More than 50% of the farmers indicated that they would agree to plant trees or adopt cocoa agroforestry using tree species such as legume, food, fruit, and shade trees. These findings are consistent with previous studies in West Africa as the diversity of shade tree diversity increases soil fertility and reduces the damage caused by cocoa plantation pests (Bisseleua et al. 2013; Wartenberg et al. 2017). Additionally, cocoa agroforestry systems can help mitigate CSSVD severity (Andres et al. 2018). The adoption of cocoa agroforestry systems with a minimum of 18 trees per hectare from 3–5 species can benefit from the certification schemes resulting in premium payment to the farmers (Lescuyer and Bassanaga 2021). Similarly, the REDD + and biodiversity programs in the region have also contributed to the adoption of cocoa agroforestry (Sanial 2019).

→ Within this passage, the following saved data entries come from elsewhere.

-- ==== Sys2Proof/Machine/Ctr.lean ====
section
/-! DEFINITION. The LoRaWAN counter-mode payload cipher and the meaning of CTR_XOR (44_payload_cipher.md). -/

namespace Sys2Proof.Machine

/-- `S_i = AES_E(KEY, A(i))` (R144). -/
def State.keystreamBlock (s : State) (i : Nat) : Block := aesE s.key (Block.ofList (s.counterBlock i))

/-- `S_i ‖ S_{i+1} ‖ …`, `count` blocks of it. -/
def State.keystreamFrom (s : State) : Nat → Nat → List Byte
  | _, 0 => []
  | i, count + 1 => (s.keystreamBlock i).toList ++ s.keystreamFrom (i + 1) count

/-- `⌈n/16⌉`, the number of blocks (R141). -/
def blockCount (n : Nat) : Nat := (n + 15) / 16

/-- The message with the keystream in it, the last partial block over its length only (R145). -/
def State.xorKeystream (s : State) (p : List Byte) : List Byte :=
  List.zipWith (· ^^^ ·) p (s.keystreamFrom 1 (blockCount p.length))

/-- MBUF after a CTR_XOR whose message has an unwritten byte: every written byte of `MBUF[0..n)` is a free
value, and an unwritten byte stays unwritten until a host write to its word (R169; log 3). -/
def scrambleBelow (d n : Nat) (m : Memory) : Memory :=
  m.map fun c => if c.1 < n then (c.1, Config.freeCipherByte d c.1) else c

/-- MBUF after CTR_XOR (R145, R169). -/
def State.cipherMbuf (s : State) : Memory :=
  match s.message with
  | some p => s.mbuf.writeBytes 0 (s.xorKeystream p)
  | none => scrambleBelow s.draws s.msgLen s.mbuf

/-- CTR_XOR: the keystream into `MBUF[0..n)` in place (R145). -/
def execCtrXor (s : State) : Host.Outcome State Fault Refusal :=
  .next (State.complete { s with mbuf := s.cipherMbuf })

end Sys2Proof.Machine
end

Despite the above benefits, about 45% of the farmers indicated that they do not intend to keep and plant more trees in their cocoa orchards due to the tree tenure. Indeed, most farmers are not yet informed that the new forest code has transferred the tree ownership from the state to the farmers. In addition, the new code has also put an emphasis on the essential role of cocoa agroforestry in the restoration of the degraded forest and cocoa landscapes. This observation suggests that more active communication on this new forest code is essential to improve the adoption of cocoa agroforestry in the region.
Similarly, gender, the presence and the preference of tree species on cocoa farmland are one of the factors influencing agroforestry adoption, and female groups are less likely to participate than their male counterparts in Nigeria (Adetoye et al. 2018)d te d’Ivoire (Kouassi et al. 2021b). Also, length of residency significantly affects agroforestry adoption. Farmers with a longer residency may own larger properties with better environmental features (Pokorny et al. 2021) as a result of the attendance of several training and sensitization programs on tree adoption, which may enhance their willingness to adopt cocoa agroforestry.